Dermot had never had money before, and he realised how easily he had got used to a comfortable life: the satellite dish on the roof bringing him all the Sky sport anyone could watch, and Cath her beloved films; the holidays on the Costa Brava each February, getting away from the grey, dank cold. And the prospect of retirement to that small cottage in Donegal he and Cath had often dreamed about. Two more years with The Fraternity and he would have been free and clear. Only now he’d been pushed aside.
Piggott had been clinical. ‘I need a younger man in charge of operations. You’ll be running security from now on.’
Security in the old days was a big, important job, when British intelligence was everywhere and intense precautions had been necessary to keep the Provisional IRA from being totally infiltrated.
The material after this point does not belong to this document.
-- ==== Sys2Proof/Machine/Dispatch.lean ====
section
/-! DEFINITION. What each command and event of the ZX4 does: one arm per row of spec/opcode_table.json. -/

namespace Sys2Proof.Machine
Now it just seemed to mean making sure Piggott’s car and driver showed up on time, or locking the office’s desks so the cleaning ladies couldn’t snoop around. It was a dogsbody job, and Dermot was sure it was going to involve dogsbody pay. He’d be as badly paid and treated as Malone, who was nothing but a thug.
Piggott hadn’t even had the courtesy to tell him by whom he was being replaced. Or to cushion the blow by praising his work. There had been no feeling in Piggott’s voice, no concern whether this change would sit well with Dermot.
The barman was suddenly there again, though Dermot had barely touched his pint. He looked up at him from his bar stool, his disgruntlement showing on his face.
‘Sorry to hear about Aidan Murphy,’ the barman said, polishing a glass with a tea towel.
‘How do you mean?’
‘Oh,’ said the barman, putting the clean glass on a shelf above the bar. ‘I thought you’d have known. Being as you work together and all.’
Dermot pushed his pint away, and it sloshed sloppily on the mahogany top of the bar. He said angrily, ‘Why don’t you spit it out, seeing as you know so much and I don’t?’
The barman raised an apologetic hand. ‘Sorry, Dermot. His hand got all smashed up. He said he’d had an accident…’
Dermot stared at the barman. ‘What are you saying? If it wasn’t an accident, what was it?’
The barman shrugged, as if to say ‘you tell me’. ‘All I know is that they—’ he caught himself – ‘is that his hand was broken half to smithereens. He won’t ever have full use of it again.’ The barman sighed loudly. ‘And him so young.’
And he went down the bar to check on another customer, while Dermot took in what had been said. He reached for his pint glass, and drained half the contents, medicinally rather than for pleasure. Christ, he thought, what had they done to the kid? All right, he had a big mouth, and he should learn to keep it shut – but not this way. He didn’t need teaching a lesson.
It’s Piggott, he thought.
He doesn’t give a shit, he realised, with an anger he hadn’t felt for years. Well, we’ll see about that, he told himself.